Guy looking up in color

Federal Fed Statement for June 2015

Janet Yellen

U.S. central bank policymakers met for a two-day meeting Tuesday and Wednesday, discussing whether tightening monetary policy too soon could damage the economy and dampen prospects for maximum employment and a targeted 2 percent inflation. 

In its meeting the Fed kept interest rates unchanged this week, leaving them at historic lows since the financial crisis began nearly seven years ago.  The head of the central bank “Janet Yellen” said the committee will begin to raise rates once the Fed has seen further improvement in the labor market, but added that “wage growth remains relatively subdued…room for further improvement remains”. That’s good news for home buyers this summer as home mortgage should remain low, but we did see a hike in rates taking them over 4 percent last week with a little tapering off this week.

The Federal Open Market Committee was not expected to make significant changes to its post-meeting statement, but the Fed has signaled recently that it could begin returning interest rates to normal levels sometime this year, so if you’re thinking about purchasing a home it’s a good idea to start looking now.

The committee anticipates that it will be appropriate to raise the target range for the federal funds rate when it has seen further improvement in the labor market and is reasonably confident that inflation will move back to its 2 percent objective over the medium term. Keep in mind that we’ve had over 15 consecutive jobless claim under 300,000 and we’re beginning to see a tightening jobs market.

The Fed also released its updated projections for the U.S. economy over the next three years. Fed officials did revise down their projections for gross domestic product growth this year to between 1.8 percent and 2 percent, from 2.3 percent to 2.7 percent.

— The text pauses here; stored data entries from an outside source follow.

-- ==== Sys2Proof/Certificates/Slice0/Obligations.lean ====
section
/-! DEFINITION. The statements for the provers, each formalising rules of spec/ (OBLIGATIONS.json says which). In all
of them a value that the spec leaves unspecified is a free value of the model, and nothing is said of it (log 5). -/

open Sys2Proof Sys2Proof.Machine Sys2Proof.Config

/-! ## Encoding and dispatch -/

/-- R82: `match` and `mask` select each of the seven commands, and nothing else decodes to it. -/
def Obligations.MatchAndMaskSelectEachCommand : Prop :=
  ∀ w : CmdWord,
    (decode w = .ok .rle ↔ w &&& 0xFF = 0x01) ∧ (decode w = .ok .rld ↔ w &&& 0xFF = 0x02) ∧
    (decode w = .ok .fcnt ↔ w &&& 0xFF = 0x03) ∧ (decode w = .ok .build ↔ w &&& 0xFF = 0x04) ∧
    (decode w = .ok .pack ↔ w &&& 0xFF = 0x05) ∧ (decode w = .ok .unpk ↔ w &&& 0xFF = 0x06) ∧
    (decode w = .ok .clr ↔ w &&& 0xFF = 0x07)

/-- Decoding gives back every encoded command, and no second word decodes to it (R82, R85). -/
def Obligations.DecodeEncodeAgree : Prop :=
  ∀ i : Instr, i.wf = true ∧ decode (encode i) = .ok i ∧ ∀ w, decode w = .ok i → w = encode i

/-- R84, R222: the words 0x00 and 0x08 to 0xFF are illegal; written to CMD with no fault latched and no command running,
such a word latches IllegalCommand with the word in ERRINFO and changes nothing else. -/
def Obligations.IllegalWordLatchesIllegalCommand : Prop :=
  ∀ w : CmdWord, w = 0 ∨ 8 ≤ w.toNat →
    (∃ e, decode w = .error e) ∧
    ∀ (P : Params) (s : Block P), s.busy = false → s.err = 0 →
      writeCmd w ⟨P, s⟩ = .next ⟨P, { s with status := 0x70, errinfo := w.setWidth P.W_IDX }⟩

/-- A step whose next host move writes a word to CMD is the block's reaction to that word; where the word is a command's it is
exec of that command. The move is taken off the host's queue, and nothing else is around it (R205, R207; the queue is the
model's, log 2). -/
def Obligations.StepRunsTheDecodedCommand : Prop :=
  ∀ (P : Params) (s : Block P) (v : Nat) (rest : List HostMove), s.moves = .writeReg 0 v :: rest →
    step ⟨P, s⟩ = writeCmd (BitVec.ofNat 8 v) ⟨P, { s with moves := rest }⟩ ∧
    ∀ i : Instr, decode (BitVec.ofNat 8 v) = .ok i → i.wf = true → step ⟨P, s⟩ = exec i ⟨P, { s with moves := rest }⟩

/-- R206: while a fault is latched every command word but 0x07 is ignored, legal or not. -/
def Obligations.LatchedFaultBlocksAllButClr : Prop :=
  ∀ (P : Params) (s : Block P) (w : CmdWord), s.err ≠ 0 → w ≠ 0x07 → writeCmd w ⟨P, s⟩ = .next ⟨P, s⟩

/-- R211: a write to CMD while BUSY = 1 is ignored, whatever the word. -/
def Obligations.BusyIgnoresEveryCommandWord : Prop :=
  ∀ (P : Params) (s : Block P) (w : CmdWord), s.busy = true → writeCmd w ⟨P, s⟩ = .next ⟨P, s⟩

/-- R209: CLR, word 0x07, clears ERR, DONE and ERRINFO, with or without a fault latched, and changes nothing else; BUSY
stays 0. -/
def Obligations.ClrClearsTheFaultLatch : Prop :=
  decode 0x07 = .ok .clr ∧
  ∀ (P : Params) (s : Block P), s.busy = false → exec .clr ⟨P, s⟩ = .next ⟨P, { s with status := 0x00, errinfo := 0 }⟩

/-- R236: with no move of the host, the idle block keeps all state (the host's queue of moves is the model's, log 2). -/
def Obligations.IdleKeepsAllState : Prop := ∀ (P : Params) (s : Block P), s.moves = [] → step ⟨P, s⟩ = .next ⟨P, s⟩

/-- A host script of commands runs them one after another, whatever moves come after (R87, R88, R207; log 2). -/
def Obligations.AScriptRunsItsCommands : Prop :=
  ∀ (P : Params) (commands : List Instr) (s : Block P) (rest : List HostMove), s.moves = commands.map scriptCmd ++ rest →
    Host.Core.run Sys2Proof.core commands.length (⟨P, s⟩ : State) = execAll commands ⟨P, { s with moves := rest }⟩

/-! ## Reset -/

/-- The values after reset that R48 and R240 give, whatever the parameters: every register is 0, also as the host reads it.
(That `State.reset` is at the reference parameters is the model's choice, log 1.) -/
def Obligations.EveryRegisterResetsToZero : Prop :=
  State.reset.block = Block.reset State.reset.params ∧
  ∀ P : Params,
    (Block.reset P).status = 0x00 ∧ (Block.reset P).errinfo = 0 ∧ (Block.reset P).maxlen = 0 ∧
    (Block.reset P).filesize = 0 ∧ (Block.reset P).bitInLen = 0 ∧ (Block.reset P).symLen = 0 ∧
    (Block.reset P).packLen = 0 ∧ (Block.reset P).bitOutLen = 0 ∧ ∀ n : RegNum, (Block.reset P).readReg n = 0

/-- R240, R241: a reset in any state, even with BUSY = 1, ends in the state of R48; the spec leaves the contents of the spaces
open, and in the model no element then counts as written (log 3). -/
def Obligations.HostResetFromAnyState : Prop :=
  ∀ (P : Params) (s : Block P) (rest : List HostMove), s.moves = .reset :: rest →
    ∃ t, step ⟨P, s⟩ = .next ⟨P, t⟩ ∧ (∀ n : RegNum, t.readReg n = 0) ∧ t.busy = false ∧ t.err = 0 ∧ t.moves = rest ∧
      ∀ k, Cells.read t.bitIn k = none ∧ Cells.read t.sym k = none ∧ Cells.read t.freq k = none ∧
        Cells.read t.cb k = none ∧ Cells.read t.pack k = none ∧ Cells.read t.bitOut k = none

/-! ## Host access -/

/-- R21, R46: a host write of a register other than CMD keeps the low bits of the register's width in a read-write one
(3 to 7) and is ignored for a read-only or reserved one; no space changes. -/
def Obligations.HostWriteOfARegister : Prop :=
  ∀ (P : Params) (s : Block P) (n : RegNum) (v : Nat) (rest : List HostMove), s.moves = .writeReg n v :: rest → n ≠ 0 →
    s.busy = false →
    ∃ t, step ⟨P, s⟩ = .next ⟨P, t⟩ ∧ t.moves = rest ∧
      t.maxlen = (if n = 3 then BitVec.ofNat P.W_SYM v else s.maxlen) ∧
      t.filesize = (if n = 4 then BitVec.ofNat P.W_IDX v else s.filesize) ∧
      t.bitInLen = (if n = 5 then BitVec.ofNat P.W_IDX v else s.bitInLen) ∧
      t.symLen = (if n = 6 then BitVec.ofNat P.W_IDX v else s.symLen) ∧
      t.packLen = (if n = 7 then BitVec.ofNat P.W_IDX v else s.packLen) ∧
      t.status = s.status ∧ t.errinfo = s.errinfo ∧ t.bitOutLen = s.bitOutLen ∧
      SameReads t.bitIn s.bitIn ∧ SameReads t.sym s.sym ∧ SameReads t.freq s.freq ∧ SameReads t.cb s.cb ∧
      SameReads t.pack s.pack ∧ SameReads t.bitOut s.bitOut ∧ t.htb = s.htb ∧ t.work = s.work

/-- R21, R22, R23: what the host reads from each register between commands: CMD and the numbers 9 to 255 read 0. -/
def Obligations.HostReadOfARegister : Prop :=
  ∀ (P : Params) (s : Block P) (n : RegNum) (rest : List HostMove), s.moves = .readReg n :: rest → s.busy = false →
    step ⟨P, s⟩ = .next ⟨P, { s with
      moves := rest
      hostData := some (.reg
        (if n = 1 then s.status.toNat else if n = 2 then s.errinfo.toNat else if n = 3 then s.maxlen.toNat
         else if n = 4 then s.filesize.toNat else if n = 5 then s.bitInLen.toNat
         else if n = 6 then s.symLen.toNat else if n = 7 then s.packLen.toNat
         else if n = 8 then s.bitOutLen.toNat else 0)) }⟩

/-- R46, R61: a host write of one element of each space: below the capacity the element takes the low bits of the value and
every other element keeps its own; at or beyond the capacity the write is ignored. Nothing else of the block changes (the
counter of free values is the model's own, log 5). -/
def Obligations.HostWriteOfAnElement : Prop :=
  ∀ (P : Params) (s : Block P) (i : Nat) (rest : List HostMove), s.busy = false →
    (∀ v, s.moves = .writeBitIn i v :: rest → ∃ c n, step ⟨P, s⟩ = .next ⟨P, { s with moves := rest, bitIn := c, free := n }⟩ ∧
      ∀ k, Cells.read c k = if i < P.BIT_CAP ∧ k = i then some (v.testBit 0) else Cells.read s.bitIn k) ∧
    (∀ v, s.moves = .writeSym i v :: rest → ∃ c n, step ⟨P, s⟩ = .next ⟨P, { s with moves := rest, sym := c, free := n }⟩ ∧
      ∀ k, Cells.read c k = if i < P.SYM_CAP ∧ k = i then some (BitVec.ofNat P.W_SYM v) else Cells.read s.sym k) ∧
    (∀ p wt, s.moves = .writeFreq i p wt :: rest → ∃ c n,
      step ⟨P, s⟩ = .next ⟨P, { s with moves := rest, freq := c, free := n }⟩ ∧
      ∀ k, Cells.read c k =
        if i < P.N_SYM ∧ k = i then some ⟨p.testBit 0, BitVec.ofNat P.W_WT wt⟩ else Cells.read s.freq k) ∧
    (∀ v l b, s.moves = .writeCb i v l b :: rest →
      ∃ c n, step ⟨P, s⟩ = .next ⟨P, { s with moves := rest, cb := c, free := n }⟩ ∧
      ∀ k, Cells.read c k =
        if i < P.N_SYM ∧ k = i then some ⟨v.testBit 0, BitVec.ofNat P.W_LEN l, BitVec.ofNat P.L_MAX b⟩
        else Cells.read s.cb k) ∧
    (∀ v, s.moves = .writePack i v :: rest → ∃ c n, step ⟨P, s⟩ = .next ⟨P, { s with moves := rest, pack := c, free := n }⟩ ∧
      ∀ k, Cells.read c k = if i < P.PACK_CAP ∧ k = i then some (v.testBit 0) else Cells.read s.pack k) ∧
    (∀ v, s.moves = .writeBitOut i v :: rest → ∃ c n,
      step ⟨P, s⟩ = .next ⟨P, { s with moves := rest, bitOut := c, free := n }⟩ ∧
      ∀ k, Cells.read c k = if i < P.BIT_CAP ∧ k = i then some (v.testBit 0) else Cells.read s.bitOut k)

/-- R67: a host read changes nothing of the block, and the same read again returns the same. For reads at or beyond a capacity
(R61) and for reads other than of STATUS while BUSY = 1 (R66), where the spec leaves the value unspecified, that the two reads
agree is the model's choice (log 6, DESIGN CHOICE) and not R67's. -/
def Obligations.HostReadsHaveNoSideEffect : Prop :=
  ∀ (P : Params) (s : Block P) (m : HostMove) (rest : List HostMove), s.moves = m :: m :: rest → isRead m = true →
    ∃ d, step ⟨P, s⟩ = .next ⟨P, { s with moves := m :: rest, hostData := some d }⟩ ∧
      step ⟨P, { s with moves := m :: rest, hostData := some d }⟩ =
        .next ⟨P, { s with moves := rest, hostData := some d }⟩

/-- A written element below the capacity is what the host then reads (R61, R71). -/
def Obligations.HostReadsWhatIsWritten : Prop :=
  ∀ (P : Params) (s : Block P) (i : Nat) (rest : List HostMove), s.busy = false →
    (∀ b, Cells.read s.bitIn i = some b → i < P.BIT_CAP → s.moves = .readBitIn i :: rest →
      step ⟨P, s⟩ = .next ⟨P, { s with moves := rest, hostData := some (.bit b) }⟩) ∧
    (∀ x, Cells.read s.sym i = some x → i < P.SYM_CAP → s.moves = .readSym i :: rest →
      step ⟨P, s⟩ = .next ⟨P, { s with moves := rest, hostData := some (.sym x) }⟩) ∧
    (∀ e, Cells.read s.freq i = some e → i < P.N_SYM → s.moves = .readFreq i :: rest →
      step ⟨P, s⟩ = .next ⟨P, { s with moves := rest, hostData := some (.freq e) }⟩) ∧
    (∀ e, Cells.read s.cb i = some e → i < P.N_SYM → s.moves = .readCb i :: rest →
      step ⟨P, s⟩ = .next ⟨P, { s with moves := rest, hostData := some (.cb e) }⟩) ∧
    (∀ b, Cells.read s.pack i = some b → i < P.PACK_CAP → s.moves = .readPack i :: rest →
      step ⟨P, s⟩ = .next ⟨P, { s with moves := rest, hostData := some (.bit b) }⟩) ∧
    (∀ b, Cells.read s.bitOut i = some b → i < P.BIT_CAP → s.moves = .readBitOut i :: rest →
      step ⟨P, s⟩ = .next ⟨P, { s with moves := rest, hostData := some (.bit b) }⟩)

/-! ## Faults -/

/-- R221 (a), R47: a length register, or FILESIZE, above the capacity of its space: every command that reads it raises
Capacity with ERRINFO 0 before it reads any element. -/
def Obligations.LengthAboveCapacityRaisesCapacity : Prop :=
  ∀ (P : Params) (s : Block P), Ready s →
    (P.BIT_CAP < s.bitInLen.toNat → ∃ t, exec .rle ⟨P, s⟩ = .next ⟨P, t⟩ ∧ Faulted t .capacity 0) ∧
    (P.SYM_CAP < s.symLen.toNat →
      (∃ t, exec .rld ⟨P, s⟩ = .next ⟨P, t⟩ ∧ Faulted t .capacity 0) ∧
      (∃ t, exec .fcnt ⟨P, s⟩ = .next ⟨P, t⟩ ∧ Faulted t .capacity 0) ∧
      (∃ t, exec .pack ⟨P, s⟩ = .next ⟨P, t⟩ ∧ Faulted t .capacity 0)) ∧
    (P.BIT_CAP < s.filesize.toNat → ∃ t, exec .rld ⟨P, s⟩ = .next ⟨P, t⟩ ∧ Faulted t .capacity 0) ∧
    (P.PACK_CAP < s.packLen.toNat → ∃ t, exec .unpk ⟨P, s⟩ = .next ⟨P, t⟩ ∧ Faulted t .capacity 0)

/-- R208, R224, R215: a command other than CLR that runs ends either with DONE alone in STATUS, or with a fault that it can
raise and DONE = BUSY = 0; never both. -/
def Obligations.ACommandEndsDoneOrWithItsFault : Prop :=
  ∀ (P : Params) (i : Instr) (s t : Block P), Ready s → i ≠ .clr → exec i ⟨P, s⟩ = .next ⟨P, t⟩ →
    EndedDone t ∨ ∃ f info, mayRaise i f = true ∧ Faulted t f info

/-- R45, R226: whatever way a command ends, everything outside its "writes" column keeps its value; the internal TREE and
queue are BUILD's alone. The parameters stay. -/
def Obligations.CommandsChangeOnlyTheirOutputs : Prop :=
  ∀ (P : Params) (i : Instr) (s : Block P) (t' : State), exec i ⟨P, s⟩ = .next t' → ∃ t : Block P, t' = ⟨P, t⟩ ∧
    t.maxlen = s.maxlen ∧ t.filesize = s.filesize ∧ t.bitInLen = s.bitInLen ∧ SameReads t.bitIn s.bitIn ∧
    (i ≠ .rle → i ≠ .unpk → t.symLen = s.symLen ∧ SameReads t.sym s.sym) ∧
    (i ≠ .rld → t.bitOutLen = s.bitOutLen ∧ SameReads t.bitOut s.bitOut) ∧
    (i ≠ .fcnt → SameReads t.freq s.freq) ∧
    (i ≠ .build → SameReads t.cb s.cb ∧ t.htb = s.htb) ∧
    (i ≠ .pack → t.packLen = s.packLen ∧ SameReads t.pack s.pack) ∧
    (i = .build ∨ i = .clr → t.work = s.work) ∧ (i = .fcnt → t.work.wp = s.work.wp) ∧
    (i ≠ .rle → t.work.cnt = s.work.cnt) ∧ (i ≠ .unpk → t.work.cand = s.work.cand) ∧
    t.epoch = s.epoch ∧ t.moves = s.moves ∧ t.hostData = s.hostData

Along with the FOMC’s summary of economic projections was the “dot plot,” which shows where each participant in the meeting expects the federal funds rate will be at the end of the year and includes data for the next few years as well.

Fed officials left their interest rate projections for this year unchanged with the median forecast at 0.63 percent, signaling the FOMC is still on course for a September increase. 

Further ahead, the median rate projection for the end of 2016 was revised down to 1.63 percent, from 1.88 percent, while the median projection for the end of 2017 was revised down to 2.88 percent, from 3.13 percent.